(Stored dataset items)
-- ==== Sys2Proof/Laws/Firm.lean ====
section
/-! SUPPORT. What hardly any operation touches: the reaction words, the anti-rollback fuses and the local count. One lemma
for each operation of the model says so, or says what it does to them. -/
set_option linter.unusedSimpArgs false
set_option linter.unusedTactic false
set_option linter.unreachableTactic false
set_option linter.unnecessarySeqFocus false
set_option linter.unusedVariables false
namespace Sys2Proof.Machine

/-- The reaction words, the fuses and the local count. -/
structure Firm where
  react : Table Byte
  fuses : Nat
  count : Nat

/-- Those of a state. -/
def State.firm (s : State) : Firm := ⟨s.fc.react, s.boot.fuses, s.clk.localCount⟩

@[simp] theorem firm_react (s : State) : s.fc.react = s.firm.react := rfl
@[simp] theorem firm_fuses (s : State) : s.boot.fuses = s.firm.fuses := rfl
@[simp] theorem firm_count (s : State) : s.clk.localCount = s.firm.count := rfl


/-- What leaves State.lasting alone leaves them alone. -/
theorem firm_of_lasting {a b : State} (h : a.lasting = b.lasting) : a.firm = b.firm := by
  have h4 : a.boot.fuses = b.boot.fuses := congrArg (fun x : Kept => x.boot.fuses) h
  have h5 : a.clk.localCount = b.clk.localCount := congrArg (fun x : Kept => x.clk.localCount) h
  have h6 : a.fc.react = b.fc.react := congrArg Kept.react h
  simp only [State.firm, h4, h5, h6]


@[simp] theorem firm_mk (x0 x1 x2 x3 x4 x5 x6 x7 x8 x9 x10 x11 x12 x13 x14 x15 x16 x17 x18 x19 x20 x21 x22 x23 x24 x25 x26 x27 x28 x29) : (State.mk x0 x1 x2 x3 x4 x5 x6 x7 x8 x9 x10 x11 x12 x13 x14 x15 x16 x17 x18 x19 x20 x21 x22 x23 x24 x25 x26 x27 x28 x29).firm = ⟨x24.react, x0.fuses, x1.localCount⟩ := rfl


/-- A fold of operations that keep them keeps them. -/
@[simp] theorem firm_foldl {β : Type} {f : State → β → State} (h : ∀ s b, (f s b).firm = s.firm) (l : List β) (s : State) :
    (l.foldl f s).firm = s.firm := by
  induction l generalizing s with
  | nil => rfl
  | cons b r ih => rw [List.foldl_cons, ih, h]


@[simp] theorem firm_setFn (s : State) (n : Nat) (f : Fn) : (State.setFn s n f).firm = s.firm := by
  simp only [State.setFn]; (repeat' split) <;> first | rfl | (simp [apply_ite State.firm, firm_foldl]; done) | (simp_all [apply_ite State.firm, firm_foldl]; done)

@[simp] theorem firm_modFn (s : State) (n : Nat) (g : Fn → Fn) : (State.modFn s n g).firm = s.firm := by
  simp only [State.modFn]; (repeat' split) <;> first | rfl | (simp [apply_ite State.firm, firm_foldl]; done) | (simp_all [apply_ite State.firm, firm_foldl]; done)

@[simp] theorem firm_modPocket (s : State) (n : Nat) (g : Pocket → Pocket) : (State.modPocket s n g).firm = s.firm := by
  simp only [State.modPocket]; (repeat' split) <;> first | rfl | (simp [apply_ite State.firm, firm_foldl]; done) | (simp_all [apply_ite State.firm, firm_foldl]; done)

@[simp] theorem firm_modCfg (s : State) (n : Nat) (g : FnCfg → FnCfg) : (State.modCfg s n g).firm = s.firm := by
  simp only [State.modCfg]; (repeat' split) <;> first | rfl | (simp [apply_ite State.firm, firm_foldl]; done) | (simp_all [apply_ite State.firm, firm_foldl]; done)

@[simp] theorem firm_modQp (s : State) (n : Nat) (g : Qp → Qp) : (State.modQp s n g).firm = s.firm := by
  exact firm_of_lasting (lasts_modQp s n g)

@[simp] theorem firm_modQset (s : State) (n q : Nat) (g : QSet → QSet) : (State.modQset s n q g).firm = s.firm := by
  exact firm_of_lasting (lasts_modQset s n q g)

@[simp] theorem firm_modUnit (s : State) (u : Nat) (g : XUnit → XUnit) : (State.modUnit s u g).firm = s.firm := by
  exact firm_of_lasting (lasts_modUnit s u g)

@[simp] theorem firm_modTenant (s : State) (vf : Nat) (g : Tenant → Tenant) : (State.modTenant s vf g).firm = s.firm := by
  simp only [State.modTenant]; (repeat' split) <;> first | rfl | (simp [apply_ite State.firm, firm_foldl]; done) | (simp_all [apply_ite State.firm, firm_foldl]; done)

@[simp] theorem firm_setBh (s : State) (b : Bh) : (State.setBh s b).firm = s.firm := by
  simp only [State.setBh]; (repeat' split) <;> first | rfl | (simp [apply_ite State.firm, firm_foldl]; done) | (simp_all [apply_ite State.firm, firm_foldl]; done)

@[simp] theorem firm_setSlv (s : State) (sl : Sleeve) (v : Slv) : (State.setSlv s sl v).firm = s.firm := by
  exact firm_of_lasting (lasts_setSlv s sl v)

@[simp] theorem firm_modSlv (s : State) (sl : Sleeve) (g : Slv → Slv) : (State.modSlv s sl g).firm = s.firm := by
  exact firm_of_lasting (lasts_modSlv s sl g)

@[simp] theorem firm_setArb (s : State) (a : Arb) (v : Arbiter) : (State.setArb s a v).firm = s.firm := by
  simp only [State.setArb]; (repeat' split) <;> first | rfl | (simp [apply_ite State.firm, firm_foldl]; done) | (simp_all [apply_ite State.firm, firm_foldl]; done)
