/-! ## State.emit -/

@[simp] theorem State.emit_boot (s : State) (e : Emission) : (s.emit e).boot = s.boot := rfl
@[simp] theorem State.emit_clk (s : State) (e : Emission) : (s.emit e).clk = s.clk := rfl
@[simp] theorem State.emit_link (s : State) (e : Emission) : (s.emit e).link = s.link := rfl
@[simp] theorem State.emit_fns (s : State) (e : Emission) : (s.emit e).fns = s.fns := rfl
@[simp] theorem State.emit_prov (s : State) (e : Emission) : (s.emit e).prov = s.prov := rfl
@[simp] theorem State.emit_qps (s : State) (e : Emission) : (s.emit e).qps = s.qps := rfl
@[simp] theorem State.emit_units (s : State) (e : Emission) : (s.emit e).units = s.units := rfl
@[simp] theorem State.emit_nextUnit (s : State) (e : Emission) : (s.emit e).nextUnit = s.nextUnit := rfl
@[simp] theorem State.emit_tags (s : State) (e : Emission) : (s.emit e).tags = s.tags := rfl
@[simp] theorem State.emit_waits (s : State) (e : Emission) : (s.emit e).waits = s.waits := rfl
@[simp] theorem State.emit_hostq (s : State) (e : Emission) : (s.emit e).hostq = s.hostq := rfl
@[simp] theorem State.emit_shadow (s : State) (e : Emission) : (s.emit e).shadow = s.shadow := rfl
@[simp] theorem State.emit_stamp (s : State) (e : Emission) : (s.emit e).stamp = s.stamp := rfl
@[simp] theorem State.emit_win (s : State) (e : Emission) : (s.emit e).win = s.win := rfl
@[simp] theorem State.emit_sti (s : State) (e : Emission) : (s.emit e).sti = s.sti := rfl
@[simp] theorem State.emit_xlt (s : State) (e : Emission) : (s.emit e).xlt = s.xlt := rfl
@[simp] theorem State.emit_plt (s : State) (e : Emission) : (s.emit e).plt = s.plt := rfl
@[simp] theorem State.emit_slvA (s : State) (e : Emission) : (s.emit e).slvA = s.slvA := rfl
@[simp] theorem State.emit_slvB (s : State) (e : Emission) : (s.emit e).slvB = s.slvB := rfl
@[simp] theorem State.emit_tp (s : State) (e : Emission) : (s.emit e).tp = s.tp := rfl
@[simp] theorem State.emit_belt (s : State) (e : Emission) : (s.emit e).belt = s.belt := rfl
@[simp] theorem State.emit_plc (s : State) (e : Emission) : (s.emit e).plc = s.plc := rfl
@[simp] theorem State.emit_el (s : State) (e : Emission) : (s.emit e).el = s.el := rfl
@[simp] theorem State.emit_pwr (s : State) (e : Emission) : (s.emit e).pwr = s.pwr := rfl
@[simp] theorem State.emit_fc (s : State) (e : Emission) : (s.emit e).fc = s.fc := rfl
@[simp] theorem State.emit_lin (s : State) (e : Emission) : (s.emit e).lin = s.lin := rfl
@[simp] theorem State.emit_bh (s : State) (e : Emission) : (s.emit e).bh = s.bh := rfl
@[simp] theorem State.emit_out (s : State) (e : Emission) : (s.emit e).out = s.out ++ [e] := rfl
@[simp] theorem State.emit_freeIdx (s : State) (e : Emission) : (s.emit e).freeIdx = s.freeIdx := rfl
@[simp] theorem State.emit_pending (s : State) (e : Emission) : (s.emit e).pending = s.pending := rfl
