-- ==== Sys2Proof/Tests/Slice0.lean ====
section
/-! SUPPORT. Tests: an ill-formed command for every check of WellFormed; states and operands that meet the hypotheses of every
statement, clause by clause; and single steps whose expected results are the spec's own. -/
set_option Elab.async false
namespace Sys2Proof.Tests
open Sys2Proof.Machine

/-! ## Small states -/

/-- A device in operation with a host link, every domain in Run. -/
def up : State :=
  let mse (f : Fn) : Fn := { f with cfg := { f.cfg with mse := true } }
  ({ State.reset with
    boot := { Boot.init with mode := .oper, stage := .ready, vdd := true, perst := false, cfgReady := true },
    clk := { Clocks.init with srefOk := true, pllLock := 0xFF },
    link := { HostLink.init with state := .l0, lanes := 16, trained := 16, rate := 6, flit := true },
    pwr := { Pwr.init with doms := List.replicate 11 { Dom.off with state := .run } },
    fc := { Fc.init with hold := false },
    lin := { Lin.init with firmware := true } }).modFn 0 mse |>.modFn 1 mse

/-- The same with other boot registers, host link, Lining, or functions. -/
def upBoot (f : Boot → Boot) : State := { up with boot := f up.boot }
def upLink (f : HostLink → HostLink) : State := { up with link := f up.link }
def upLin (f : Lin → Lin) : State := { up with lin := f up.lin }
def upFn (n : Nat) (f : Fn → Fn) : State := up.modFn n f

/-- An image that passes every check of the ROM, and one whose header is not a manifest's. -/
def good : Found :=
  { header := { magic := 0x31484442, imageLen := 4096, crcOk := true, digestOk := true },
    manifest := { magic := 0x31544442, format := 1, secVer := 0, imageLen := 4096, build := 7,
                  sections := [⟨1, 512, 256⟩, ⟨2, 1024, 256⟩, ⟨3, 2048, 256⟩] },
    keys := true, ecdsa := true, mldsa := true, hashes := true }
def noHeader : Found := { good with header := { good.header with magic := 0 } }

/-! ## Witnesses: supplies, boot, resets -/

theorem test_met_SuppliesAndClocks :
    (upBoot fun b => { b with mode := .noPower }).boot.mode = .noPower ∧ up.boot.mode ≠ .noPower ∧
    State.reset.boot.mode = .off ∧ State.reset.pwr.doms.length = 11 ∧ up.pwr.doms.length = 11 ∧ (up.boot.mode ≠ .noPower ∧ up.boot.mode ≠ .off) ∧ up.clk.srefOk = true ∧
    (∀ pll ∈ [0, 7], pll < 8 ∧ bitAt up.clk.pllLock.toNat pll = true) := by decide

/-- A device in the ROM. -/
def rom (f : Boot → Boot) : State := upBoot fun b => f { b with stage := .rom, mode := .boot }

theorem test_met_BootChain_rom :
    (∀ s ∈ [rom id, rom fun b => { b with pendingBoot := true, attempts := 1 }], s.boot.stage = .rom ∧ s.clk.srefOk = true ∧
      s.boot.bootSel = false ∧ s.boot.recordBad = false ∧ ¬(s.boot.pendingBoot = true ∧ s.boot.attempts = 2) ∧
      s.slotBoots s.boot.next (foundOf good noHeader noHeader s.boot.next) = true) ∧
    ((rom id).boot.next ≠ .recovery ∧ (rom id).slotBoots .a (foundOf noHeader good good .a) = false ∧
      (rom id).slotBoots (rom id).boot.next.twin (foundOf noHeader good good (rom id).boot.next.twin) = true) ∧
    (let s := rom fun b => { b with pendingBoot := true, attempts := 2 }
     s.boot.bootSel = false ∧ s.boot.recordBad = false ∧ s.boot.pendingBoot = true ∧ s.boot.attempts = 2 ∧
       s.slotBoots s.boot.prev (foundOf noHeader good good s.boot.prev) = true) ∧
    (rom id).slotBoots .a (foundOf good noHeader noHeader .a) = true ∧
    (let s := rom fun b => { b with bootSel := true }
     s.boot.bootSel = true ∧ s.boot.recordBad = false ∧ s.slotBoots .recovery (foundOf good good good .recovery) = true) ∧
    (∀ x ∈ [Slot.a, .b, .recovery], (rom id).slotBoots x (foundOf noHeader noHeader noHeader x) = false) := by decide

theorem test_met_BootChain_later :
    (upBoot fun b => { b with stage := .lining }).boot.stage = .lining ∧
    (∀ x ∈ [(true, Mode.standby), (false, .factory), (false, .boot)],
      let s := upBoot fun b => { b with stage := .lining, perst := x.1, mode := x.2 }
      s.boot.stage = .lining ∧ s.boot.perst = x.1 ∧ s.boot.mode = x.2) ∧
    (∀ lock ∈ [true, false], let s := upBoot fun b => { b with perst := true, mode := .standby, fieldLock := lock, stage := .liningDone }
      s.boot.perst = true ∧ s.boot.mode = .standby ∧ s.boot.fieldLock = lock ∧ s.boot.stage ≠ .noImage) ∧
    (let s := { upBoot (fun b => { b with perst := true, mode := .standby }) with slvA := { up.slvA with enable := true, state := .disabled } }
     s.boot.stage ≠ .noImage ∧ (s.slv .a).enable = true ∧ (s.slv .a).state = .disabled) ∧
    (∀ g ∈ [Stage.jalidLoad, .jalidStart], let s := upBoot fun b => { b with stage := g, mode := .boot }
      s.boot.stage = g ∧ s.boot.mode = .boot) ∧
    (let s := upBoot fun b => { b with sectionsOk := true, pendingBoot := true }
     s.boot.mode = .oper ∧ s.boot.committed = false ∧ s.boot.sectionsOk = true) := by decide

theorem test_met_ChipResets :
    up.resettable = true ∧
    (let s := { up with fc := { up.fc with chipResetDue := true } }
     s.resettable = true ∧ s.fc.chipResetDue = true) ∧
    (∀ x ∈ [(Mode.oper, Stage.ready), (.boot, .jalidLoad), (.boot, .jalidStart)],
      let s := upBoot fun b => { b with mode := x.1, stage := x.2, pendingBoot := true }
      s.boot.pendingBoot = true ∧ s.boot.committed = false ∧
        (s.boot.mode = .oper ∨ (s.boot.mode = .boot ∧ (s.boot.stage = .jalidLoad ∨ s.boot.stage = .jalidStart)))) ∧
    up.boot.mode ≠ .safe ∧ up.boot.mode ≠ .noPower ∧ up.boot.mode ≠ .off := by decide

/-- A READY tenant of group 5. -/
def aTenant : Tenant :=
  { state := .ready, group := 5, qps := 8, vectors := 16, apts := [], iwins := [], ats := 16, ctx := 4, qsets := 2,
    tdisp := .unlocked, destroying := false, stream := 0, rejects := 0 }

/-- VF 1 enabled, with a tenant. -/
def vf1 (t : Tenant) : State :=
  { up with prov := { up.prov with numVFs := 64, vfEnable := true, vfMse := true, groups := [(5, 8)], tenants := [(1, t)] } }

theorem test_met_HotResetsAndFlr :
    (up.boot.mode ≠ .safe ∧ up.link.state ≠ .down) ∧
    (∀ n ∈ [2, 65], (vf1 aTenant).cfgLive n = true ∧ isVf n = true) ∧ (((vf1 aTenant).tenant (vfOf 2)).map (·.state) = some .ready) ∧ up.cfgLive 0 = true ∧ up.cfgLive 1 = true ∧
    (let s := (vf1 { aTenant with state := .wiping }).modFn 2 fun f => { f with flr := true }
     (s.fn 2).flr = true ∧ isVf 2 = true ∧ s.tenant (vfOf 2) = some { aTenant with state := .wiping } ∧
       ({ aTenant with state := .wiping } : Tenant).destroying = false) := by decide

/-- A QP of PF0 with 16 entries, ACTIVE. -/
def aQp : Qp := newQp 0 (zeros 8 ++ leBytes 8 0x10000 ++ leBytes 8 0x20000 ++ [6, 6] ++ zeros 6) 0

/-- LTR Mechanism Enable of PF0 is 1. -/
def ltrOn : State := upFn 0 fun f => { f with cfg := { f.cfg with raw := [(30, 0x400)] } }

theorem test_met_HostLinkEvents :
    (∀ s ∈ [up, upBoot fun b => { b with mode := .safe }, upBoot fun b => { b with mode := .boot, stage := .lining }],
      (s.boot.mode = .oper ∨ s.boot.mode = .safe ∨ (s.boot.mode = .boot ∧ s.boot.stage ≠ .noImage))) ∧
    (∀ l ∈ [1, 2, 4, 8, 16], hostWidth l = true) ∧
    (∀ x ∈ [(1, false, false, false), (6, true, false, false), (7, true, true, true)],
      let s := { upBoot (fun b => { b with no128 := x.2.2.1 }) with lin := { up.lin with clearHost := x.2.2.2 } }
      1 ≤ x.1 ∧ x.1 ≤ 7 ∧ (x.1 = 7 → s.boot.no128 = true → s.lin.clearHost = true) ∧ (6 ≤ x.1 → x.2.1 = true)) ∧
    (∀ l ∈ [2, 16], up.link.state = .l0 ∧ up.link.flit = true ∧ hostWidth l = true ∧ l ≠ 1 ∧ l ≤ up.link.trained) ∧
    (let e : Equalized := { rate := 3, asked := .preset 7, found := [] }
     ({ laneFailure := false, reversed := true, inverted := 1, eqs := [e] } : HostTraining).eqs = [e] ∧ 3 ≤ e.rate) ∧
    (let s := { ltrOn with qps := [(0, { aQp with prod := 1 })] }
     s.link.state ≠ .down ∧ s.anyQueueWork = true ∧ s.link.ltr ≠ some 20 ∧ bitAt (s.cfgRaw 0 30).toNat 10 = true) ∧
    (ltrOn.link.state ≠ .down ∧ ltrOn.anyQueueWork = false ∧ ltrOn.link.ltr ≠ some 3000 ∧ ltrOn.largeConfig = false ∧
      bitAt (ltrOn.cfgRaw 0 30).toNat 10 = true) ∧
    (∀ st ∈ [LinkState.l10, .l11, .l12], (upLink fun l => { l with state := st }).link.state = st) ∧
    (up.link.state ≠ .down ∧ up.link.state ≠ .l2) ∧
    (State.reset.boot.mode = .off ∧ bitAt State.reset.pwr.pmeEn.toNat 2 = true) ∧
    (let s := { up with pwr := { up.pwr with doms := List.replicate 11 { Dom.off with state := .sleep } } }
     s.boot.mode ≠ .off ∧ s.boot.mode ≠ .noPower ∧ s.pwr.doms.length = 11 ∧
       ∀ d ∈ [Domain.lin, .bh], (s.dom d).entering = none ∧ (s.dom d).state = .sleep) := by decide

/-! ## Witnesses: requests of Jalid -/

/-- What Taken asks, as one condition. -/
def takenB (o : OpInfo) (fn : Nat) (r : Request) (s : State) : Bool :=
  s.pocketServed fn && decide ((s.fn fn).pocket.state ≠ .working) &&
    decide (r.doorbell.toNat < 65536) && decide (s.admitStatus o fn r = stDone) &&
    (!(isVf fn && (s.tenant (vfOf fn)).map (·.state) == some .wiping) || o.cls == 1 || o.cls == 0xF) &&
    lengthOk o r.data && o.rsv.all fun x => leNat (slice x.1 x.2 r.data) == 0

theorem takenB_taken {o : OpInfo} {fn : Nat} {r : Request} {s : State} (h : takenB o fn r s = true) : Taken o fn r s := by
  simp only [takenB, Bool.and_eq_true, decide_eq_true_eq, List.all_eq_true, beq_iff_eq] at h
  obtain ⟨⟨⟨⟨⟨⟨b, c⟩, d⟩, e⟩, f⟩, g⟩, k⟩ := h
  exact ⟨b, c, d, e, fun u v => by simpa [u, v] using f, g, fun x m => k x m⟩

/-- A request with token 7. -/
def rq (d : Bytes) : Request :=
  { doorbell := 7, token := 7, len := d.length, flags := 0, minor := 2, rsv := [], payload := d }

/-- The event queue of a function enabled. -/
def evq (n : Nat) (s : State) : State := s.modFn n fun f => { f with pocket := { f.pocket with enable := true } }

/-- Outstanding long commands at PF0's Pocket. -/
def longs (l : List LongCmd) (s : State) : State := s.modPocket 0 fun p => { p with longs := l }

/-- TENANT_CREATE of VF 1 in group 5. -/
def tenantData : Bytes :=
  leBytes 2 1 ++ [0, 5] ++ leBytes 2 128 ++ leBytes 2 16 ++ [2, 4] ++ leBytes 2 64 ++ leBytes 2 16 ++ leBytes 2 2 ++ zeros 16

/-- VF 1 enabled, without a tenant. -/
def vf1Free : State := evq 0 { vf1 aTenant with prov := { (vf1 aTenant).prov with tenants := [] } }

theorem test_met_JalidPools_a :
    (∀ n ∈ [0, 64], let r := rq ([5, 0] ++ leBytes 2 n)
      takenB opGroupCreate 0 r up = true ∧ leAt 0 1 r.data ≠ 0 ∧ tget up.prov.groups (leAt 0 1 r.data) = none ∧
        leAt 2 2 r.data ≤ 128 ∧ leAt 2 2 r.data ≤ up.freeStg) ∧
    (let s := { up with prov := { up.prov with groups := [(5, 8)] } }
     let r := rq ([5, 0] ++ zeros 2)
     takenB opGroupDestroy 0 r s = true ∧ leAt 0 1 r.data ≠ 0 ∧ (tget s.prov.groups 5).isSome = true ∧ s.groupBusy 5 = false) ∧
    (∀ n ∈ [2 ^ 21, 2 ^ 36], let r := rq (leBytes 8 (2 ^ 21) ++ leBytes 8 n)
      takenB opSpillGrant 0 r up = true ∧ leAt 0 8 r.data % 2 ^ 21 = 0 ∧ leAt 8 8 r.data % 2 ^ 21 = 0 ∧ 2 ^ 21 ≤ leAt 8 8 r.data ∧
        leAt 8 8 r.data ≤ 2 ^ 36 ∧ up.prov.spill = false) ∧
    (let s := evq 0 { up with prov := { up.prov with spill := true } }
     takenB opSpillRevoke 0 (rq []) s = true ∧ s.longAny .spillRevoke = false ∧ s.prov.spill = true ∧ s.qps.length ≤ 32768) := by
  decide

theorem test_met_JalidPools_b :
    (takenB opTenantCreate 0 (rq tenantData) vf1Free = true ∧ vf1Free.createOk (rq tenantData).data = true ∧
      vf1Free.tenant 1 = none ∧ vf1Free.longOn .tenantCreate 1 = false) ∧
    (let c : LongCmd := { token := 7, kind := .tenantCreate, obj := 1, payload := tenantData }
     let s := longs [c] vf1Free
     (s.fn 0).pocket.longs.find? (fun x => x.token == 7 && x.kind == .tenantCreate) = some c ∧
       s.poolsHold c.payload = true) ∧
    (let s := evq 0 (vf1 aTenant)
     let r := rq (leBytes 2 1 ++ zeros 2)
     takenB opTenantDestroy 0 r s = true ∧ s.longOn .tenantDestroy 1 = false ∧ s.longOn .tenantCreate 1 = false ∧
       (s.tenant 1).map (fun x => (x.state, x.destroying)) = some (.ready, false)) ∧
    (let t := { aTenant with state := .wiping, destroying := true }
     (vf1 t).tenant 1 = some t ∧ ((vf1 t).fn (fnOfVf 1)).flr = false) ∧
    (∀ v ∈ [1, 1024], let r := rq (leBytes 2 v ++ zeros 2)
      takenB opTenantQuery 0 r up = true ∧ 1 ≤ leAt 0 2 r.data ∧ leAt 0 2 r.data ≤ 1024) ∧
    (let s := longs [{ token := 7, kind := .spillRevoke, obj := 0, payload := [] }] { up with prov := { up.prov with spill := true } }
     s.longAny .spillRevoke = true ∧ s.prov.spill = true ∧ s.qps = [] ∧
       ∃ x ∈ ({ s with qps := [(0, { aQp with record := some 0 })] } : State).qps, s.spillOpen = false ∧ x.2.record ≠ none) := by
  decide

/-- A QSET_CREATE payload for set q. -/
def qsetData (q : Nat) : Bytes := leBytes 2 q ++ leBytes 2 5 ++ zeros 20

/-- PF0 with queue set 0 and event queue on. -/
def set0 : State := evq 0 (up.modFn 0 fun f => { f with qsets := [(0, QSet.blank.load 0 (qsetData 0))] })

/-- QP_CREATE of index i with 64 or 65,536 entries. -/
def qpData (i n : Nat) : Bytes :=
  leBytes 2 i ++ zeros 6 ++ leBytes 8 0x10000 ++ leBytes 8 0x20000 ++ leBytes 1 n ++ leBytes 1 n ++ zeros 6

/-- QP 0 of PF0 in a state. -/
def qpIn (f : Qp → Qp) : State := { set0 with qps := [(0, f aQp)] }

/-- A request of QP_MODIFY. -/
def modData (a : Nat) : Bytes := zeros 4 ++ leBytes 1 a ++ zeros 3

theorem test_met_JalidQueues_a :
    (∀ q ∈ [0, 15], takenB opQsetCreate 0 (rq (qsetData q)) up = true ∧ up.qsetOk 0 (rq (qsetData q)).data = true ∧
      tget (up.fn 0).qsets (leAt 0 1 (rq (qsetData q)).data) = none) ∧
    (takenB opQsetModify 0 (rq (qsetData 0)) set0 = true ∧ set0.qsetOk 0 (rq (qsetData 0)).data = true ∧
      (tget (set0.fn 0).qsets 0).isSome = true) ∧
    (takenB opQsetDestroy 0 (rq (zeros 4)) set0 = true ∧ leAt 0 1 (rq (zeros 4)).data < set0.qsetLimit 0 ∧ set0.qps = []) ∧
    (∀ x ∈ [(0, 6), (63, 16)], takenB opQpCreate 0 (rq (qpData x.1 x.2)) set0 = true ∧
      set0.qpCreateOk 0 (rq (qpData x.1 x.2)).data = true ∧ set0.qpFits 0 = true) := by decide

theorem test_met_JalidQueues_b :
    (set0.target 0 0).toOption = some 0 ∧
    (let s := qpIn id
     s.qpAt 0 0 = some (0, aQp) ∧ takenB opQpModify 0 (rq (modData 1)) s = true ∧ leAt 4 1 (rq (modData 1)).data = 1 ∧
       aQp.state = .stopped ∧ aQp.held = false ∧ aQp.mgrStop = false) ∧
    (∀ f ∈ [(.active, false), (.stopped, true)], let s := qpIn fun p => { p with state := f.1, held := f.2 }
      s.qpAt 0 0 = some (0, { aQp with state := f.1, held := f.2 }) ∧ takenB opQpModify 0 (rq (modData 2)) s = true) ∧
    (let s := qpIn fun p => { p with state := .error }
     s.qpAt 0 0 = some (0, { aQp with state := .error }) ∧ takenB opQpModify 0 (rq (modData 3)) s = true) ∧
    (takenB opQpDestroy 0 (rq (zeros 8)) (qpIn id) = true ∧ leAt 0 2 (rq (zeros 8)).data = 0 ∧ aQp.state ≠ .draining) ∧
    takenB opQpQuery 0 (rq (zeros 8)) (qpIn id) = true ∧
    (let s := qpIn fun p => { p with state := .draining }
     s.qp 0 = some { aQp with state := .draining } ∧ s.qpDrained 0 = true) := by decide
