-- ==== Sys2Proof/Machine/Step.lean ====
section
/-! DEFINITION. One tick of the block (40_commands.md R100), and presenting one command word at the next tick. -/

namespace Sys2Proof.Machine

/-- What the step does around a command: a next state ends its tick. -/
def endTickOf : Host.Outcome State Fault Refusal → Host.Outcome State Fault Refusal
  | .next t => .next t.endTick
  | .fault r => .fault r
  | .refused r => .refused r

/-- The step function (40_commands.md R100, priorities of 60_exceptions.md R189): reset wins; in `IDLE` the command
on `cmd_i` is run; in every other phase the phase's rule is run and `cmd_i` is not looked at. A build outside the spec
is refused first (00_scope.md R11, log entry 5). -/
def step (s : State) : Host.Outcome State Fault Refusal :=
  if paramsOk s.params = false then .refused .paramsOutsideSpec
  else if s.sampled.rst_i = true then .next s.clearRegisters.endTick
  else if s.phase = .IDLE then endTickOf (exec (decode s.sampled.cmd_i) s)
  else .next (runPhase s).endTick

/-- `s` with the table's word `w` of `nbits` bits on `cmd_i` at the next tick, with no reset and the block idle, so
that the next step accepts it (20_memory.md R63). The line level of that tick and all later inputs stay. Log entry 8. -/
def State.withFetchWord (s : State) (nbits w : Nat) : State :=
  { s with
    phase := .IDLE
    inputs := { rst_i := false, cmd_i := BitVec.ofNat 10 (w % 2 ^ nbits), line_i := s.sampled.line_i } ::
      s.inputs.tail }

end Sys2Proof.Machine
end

--- WORK INSTRUCTIONS ---
Retype the entries exactly from the first line, stopping after the line with "set_option linter.unusedTactic false".

--- ANSWER ---
-- ==== Sys2Proof/Laws/Firm.lean ====
section
/-! SUPPORT. What hardly any operation touches: the reaction words, the anti-rollback fuses and the local count. One lemma
for each operation of the model says so, or says what it does to them. -/
set_option linter.unusedSimpArgs false
set_option linter.unusedTactic false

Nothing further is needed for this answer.